Überlegen wir uns folgendes: „Kundenkarte haben wir?“ bedeutet ja letztendlich nur, dass der Aussteller selbiger Karte gewisse Informationen gewinnt. Zum Beispiel: Wer Chips und Bier kauft, der kauft auch ein bestimmtes Duschgel, ein bestimmtes Sugo, einen speziellen Nassrasierer. So what? Naja, ein Sonderangebot hier, eine Rabattaktion da und schon zahlt man mehr als zuvor, weil der Preis eines der fixen Bausteine dann unbemerkt doch deutlich angehoben wurde. Vielleicht nicht, vielleicht aber auch schon. Haben Sie je darauf geachtet?

Aber denken wir größer, Hashtag Gläserner Mensch. Je öfter wir mit Plastik bezahlen – und da ist es letztendlich egal, ob mit Kredit- oder Bankomatkarte – desto mehr Daten liefern wir. Wer die Daten abschöpft und was er damit tut, wissen wir nicht. Und nein: Wer nichts zu verbergen hat, hat nichts zu befürchten, das gilt als Argument ganz einfach nicht.

Welche Informationen könnte die Finanz gewinnen, wenn sie Geldströme des Einzelnen lückenlos verfolgen kann? Herr Mustermann gibt an, per anno eine Summe X zu verdienen, gibt aber X+ aus? Wie geht denn das? Gibt es etwa unversteuerte Einnahmen? Legeren Zugriff auf ein späteres Erbe? Einen florierenden Drogen- und Waffenhandel mit andorranischen Freischärlern?

Hach, immer diese verqueren Verschwörungspraktikanten.

Quiet Please. Lassen Sie uns den Gedanken mit größerer Ernsthaftigkeit verfolgen. Wie fällt eine Bonitätsprüfung aus, wenn ihr potenzieller Kreditgeber zweifelsfrei und centgenau erkennen kann, wofür Sie ihr Geld in der Vergangenheit ausgegeben haben? Werden Sie als Wohnungsmieter in Frage kommen, wenn der Hausbesitzer über ihre privatesten Vorlieben vielleicht noch besser Bescheid wissen kann als ihr Partner? Kann ihnen Ihr Vorgesetzter das Leben am Arbeitsplatz zur funkensprühenden Hölle machen, weil er sich ihrer Abhängigkeit von diesem mies bezahlten Drecksjob absolut sicher sein kann?
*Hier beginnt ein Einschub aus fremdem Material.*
/-- `k` bits from BIT_DATA, with more to come (R65, R70). -/
theorem seqStep_bits {s : State} (h : s.disp.phase = .bitData) (hd : s.disp.done = false) : ∀ k : Nat,
    s.disp.bitcnt.toNat + k ≤ 15 →
    seqStep^[3 * k] s =
      (let t := (wireBitsOf s.disp.frame k).foldl State.shiftBit s
       { t with disp := { t.disp with
          frame := s.disp.frame <<< k, bitcnt := s.disp.bitcnt + BitVec.ofNat 4 k
          phase := .bitData } }) ∧
    ∀ j, j < 3 * k → (seqStep^[j] s).disp.phase.sending = true := by
  intro k
  induction k with
  | zero =>
    intro _
    refine ⟨?_, fun j hj => absurd hj (Nat.not_lt_zero j)⟩
    obtain ⟨ps, d, r, _, _, _, _, _, _, _, _, _, w⟩ := s
    obtain ⟨_, _, _, _, _, _, _, _, _, _, _, dn⟩ := d
    simp only at h
    subst h
    simp [wireBitsOf]
  | succ k ih =>
    intro hk
    obtain ⟨he, hb⟩ := ih (by omega)
    have hm : 3 * (k + 1) = 3 + 3 * k := by omega
    have hne : ¬ (s.disp.bitcnt + BitVec.ofNat 4 k = 15) := by
      intro hc
      have := congrArg BitVec.toNat hc
      simp [BitVec.toNat_add] at this
      omega
    have hbc : s.disp.bitcnt + BitVec.ofNat 4 (k + 1) = s.disp.bitcnt + BitVec.ofNat 4 k + 1 := by
      rw [BitVec.add_assoc]
      congr 1
      apply BitVec.eq_of_toNat_eq
      simp
    have hfr : (s.disp.frame <<< k).getLsbD 15 = s.disp.frame.getLsbD (15 - k) := by
      have : ¬ 15 < k := by omega
      rw [BitVec.getLsbD_shiftLeft]
      simp [this]
    have hfs : s.disp.frame <<< (k + 1) = s.disp.frame <<< k <<< 1 := by rw [BitVec.shiftLeft_add]
    have hdn : ((wireBitsOf s.disp.frame k).foldl State.shiftBit s).disp.done = false := by
      rw [(shiftBits_frame _ s).2, hd]
    constructor
    · rw [hm, Function.iterate_add_apply, he, seqStep_bit rfl, clearDone_of (by exact hdn)]
      simp only [hfr, hbc, hfs, wireBitsOf_succ, List.foldl_append, List.foldl_cons, List.foldl_nil, if_neg hne]
      rfl
    · intro j hj
      by_cases hlt : j < 3 * k
      · exact hb j hlt
      · have hj' : j = (j - 3 * k) + 3 * k := by omega
        rw [hj', Function.iterate_add_apply, he]
        exact seqStep_bit_busy rfl (by omega)

/-- From BIT_DATA to the last bit of a frame (R67, R70). -/
theorem seqStep_lastBit {s : State} (h : s.disp.phase = .bitData) (hd : s.disp.done = false)
    (hb : s.disp.bitcnt = 15) :
    seqStep^[3] s =
      let t := s.shiftBit (s.disp.frame.getLsbD 15)
      { t with disp := { t.disp with frame := s.disp.frame <<< 1, phase := .latchHi } } := by
  rw [seqStep_bit h, clearDone_of hd]
  simp only [if_pos hb]
  rfl

theorem seqStep_latchLo {s : State} (h : s.disp.phase = .latchLo) (hd : s.disp.done = false) :
    seqStep s = s.edgeLatchLo := by
  rw [seqStep, State.seqEdge, h, clearDone_of hd]

theorem seqStep_latchHi {s : State} (h : s.disp.phase = .latchHi) (hd : s.disp.done = false) :
    seqStep s = s.edgeLatchHi := by
  rw [seqStep, State.seqEdge, h, clearDone_of hd]

/-- The sixteen bits of a word in wire order are those of its two bytes (R35). -/
theorem wireBitsOf_bytes (w : Word) :
    wireBitsOf w 16 = Byte.wireBits (w.extractLsb' 8 8) ++ Byte.wireBits (w.extractLsb' 0 8) := by
  simp [wireBitsOf, Byte.wireBits, List.range_succ]

/-- Sixteen bits from BIT_DATA (R67, R70). -/
theorem seqStep_word {s : State} (h : s.disp.phase = .bitData) (hd : s.disp.done = false)
    (hb : s.disp.bitcnt = 0) :
    seqStep^[48] s =
      (let t := (wireBitsOf s.disp.frame 16).foldl State.shiftBit s
       { t with disp := { t.disp with frame := s.disp.frame <<< 16, bitcnt := 15, phase := .latchHi } }) ∧
    ∀ j, j < 48 → (seqStep^[j] s).disp.phase.sending = true := by
  obtain ⟨he, hbusy⟩ := seqStep_bits h hd 15 (by rw [hb]; decide)
  have hdn : ((wireBitsOf s.disp.frame 15).foldl State.shiftBit s).disp.done = false := by
    rw [(shiftBits_frame _ s).2, hd]
  constructor
  · rw [show (48 : Nat) = 3 + 3 * 15 from rfl, Function.iterate_add_apply, he,
      seqStep_lastBit rfl (by exact hdn) (by simp [hb])]
    have hfr : (s.disp.frame <<< 15).getLsbD 15 = s.disp.frame.getLsbD 0 := by
      rw [BitVec.getLsbD_shiftLeft]; simp
    have hfs : s.disp.frame <<< 15 <<< 1 = s.disp.frame <<< 16 := by rw [← BitVec.shiftLeft_add]
    simp only [hfr, hfs, hb, wireBitsOf_succ _ 15, List.foldl_append, List.foldl_cons, List.foldl_nil]
    rfl
  · intro j hj
    by_cases hlt : j < 3 * 15
    · exact hbusy j hlt
    · have hj' : j = (j - 3 * 15) + 3 * 15 := by omega
      rw [hj', Function.iterate_add_apply, he]
      exact seqStep_bit_busy rfl (by omega)

/-- A whole frame from LATCH_LO (R67, R70): the WRITEFRAME of the event level. -/
theorem seqStep_frame {s : State} (h : s.disp.phase = .latchLo) (hd : s.disp.done = false)
    (hp : s.PinsAtRest) :
    seqStep^[50] s = s.sendFrame ∧ ∀ j, j < 50 → (seqStep^[j] s).disp.phase.sending = true := by
  have h1 := seqStep_latchLo h hd
  have hd1 : s.edgeLatchLo.disp.done = false := hd
  obtain ⟨hw, hbusy⟩ := seqStep_word (s := s.edgeLatchLo) rfl hd1 rfl
  have hsc : s.edgeLatchLo.disp.sclk = false := hp.2
  have hdn : ((wireBitsOf s.edgeLatchLo.disp.frame 16).foldl State.shiftBit s.edgeLatchLo).disp.done = false := by
    rw [(shiftBits_frame _ _).2, hd1]
  have hz : s.disp.frame <<< 16 = 0 := by
    apply BitVec.eq_of_getLsbD_eq
    intro i hi
    rw [BitVec.getLsbD_shiftLeft]
    simp [hi]
  constructor
  · rw [show (50 : Nat) = 1 + (48 + 1) from rfl, Function.iterate_add_apply, Function.iterate_add_apply,
      Function.iterate_one, h1, hw, seqStep_latchHi rfl (by exact hdn)]
    rw [sendFrame_spec hp, shiftBits_spec _ hsc]
    have hsh : (wireBitsOf s.disp.frame 16).foldl (fun (a : Word) b => (a.setWidth 15).concat b)
        s.recv.sr = s.disp.frame := by
      rw [wireBitsOf, List.foldl_map]
      exact shift_in_all _ _
    simp [State.edgeLatchHi, State.edgeLatchLo, State.pinWrite, Receiver.observe, hsh, hz, hp.1, hp.2, hd]
    constructor
    · simp [wireBitsOf, List.range_succ]
    · simp [frameEvents, wireBitsOf, List.flatMap_map]
  · intro j hj
    rcases Nat.eq_zero_or_pos j with rfl | hpos
    · simp [h, Phase.sending]
    · obtain ⟨i, rfl⟩ : ∃ i, j = i + 1 := ⟨j - 1, by omega⟩
      rw [Function.iterate_succ_apply, h1]
      by_cases hi : i < 48
      · exact hbusy i hi
      · have : i = 48 := by omega
        rw [this, hw]
        rfl

/-- `done` is no input of the sequencer (R14). -/
theorem seqStep_clearDone (s : State) {n : Nat} (h : 0 < n) : seqStep^[n] s.clearDone = seqStep^[n] s := by
  obtain ⟨k, rfl⟩ : ∃ k, n = k + 1 := ⟨n - 1, by omega⟩
  rw [Function.iterate_succ_apply, Function.iterate_succ_apply]
  rfl

/-- A dwell to its end (R79, R83): the wait of the event level. -/
theorem seqStep_dwell : ∀ (n : Nat) {s : State}, s.disp.phase = .dwell → s.disp.done = false →
    s.disp.dwellCnt = n → 1 ≤ n →
    seqStep^[n] s = s.holdDwell.leaveDwell ∧ ∀ j, j < n → (seqStep^[j] s).disp.phase ≠ .idle := by
  intro n
  induction n with
  | zero => intro s _ _ _ h; omega
  | succ n ih =>
    intro s h hd hc _
    rcases Nat.eq_zero_or_pos n with rfl | hn
    · constructor
      · show seqStep s = _
        have hc1 : ¬ 1 < s.disp.dwellCnt := by omega
        rw [seqStep, State.seqEdge, h, clearDone_of hd]
        simp only [State.edgeDwell, if_neg hc1]
        have : s.holdDwell = s.holdWire 1 := by
          obtain ⟨ps, d, r, _, _, _, _, _, _, _, _, _, w⟩ := s
          obtain ⟨_, _, _, _, _, _, _, cnt, _, _, _, _⟩ := d
          simp only at hc
          subst hc
          rfl
        rw [this]
      · intro j hj
        have : j = 0 := by omega
        subst this
        simp [h]
    · have hstep := seqEdge_dwell_wait h (by omega) none
      have hs : seqStep s = _ := hstep
      obtain ⟨he, hb⟩ := ih (s := seqStep s) (by rw [hs]; exact h) (by rw [hs]) (by rw [hs]; simp [hc]) hn
      constructor
      · rw [Function.iterate_succ_apply, he, hs]
        have h1 : max n 1 = n := by omega
        have h2 : max (n + 1) 1 = n + 1 := by omega
        have h3 : min n 1 = 1 := by omega
        have h4 : min (n + 1) 1 = 1 := by omega
        simp only [State.holdDwell, State.holdWire, hc, Nat.add_sub_cancel, addWait_addWait, h1, h2, h3, h4]
        rw [Nat.add_comm 1 n, ← hd]
      · intro j hj
        rcases Nat.eq_zero_or_pos j with rfl | hpos
        · simp [h]
        · obtain ⟨i, rfl⟩ : ∃ i, j = i + 1 := ⟨j - 1, by omega⟩
          rw [Function.iterate_succ_apply]
          exact hb i (by omega)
Okay, aber wer soll hinter diesem großen Plan stecken? Die Bilderberger? Die Illuminaten? Die Freischwimmer oder Tempelmaurer? Gewisse Kreise an der Ostküste?

Keine Ahnung. Aber wir werden es herausfinden und einen Preis dafür bezahlen. Und bei dem wird es wurscht sein, welcher Groschenbetrag hinter dem Komma steht.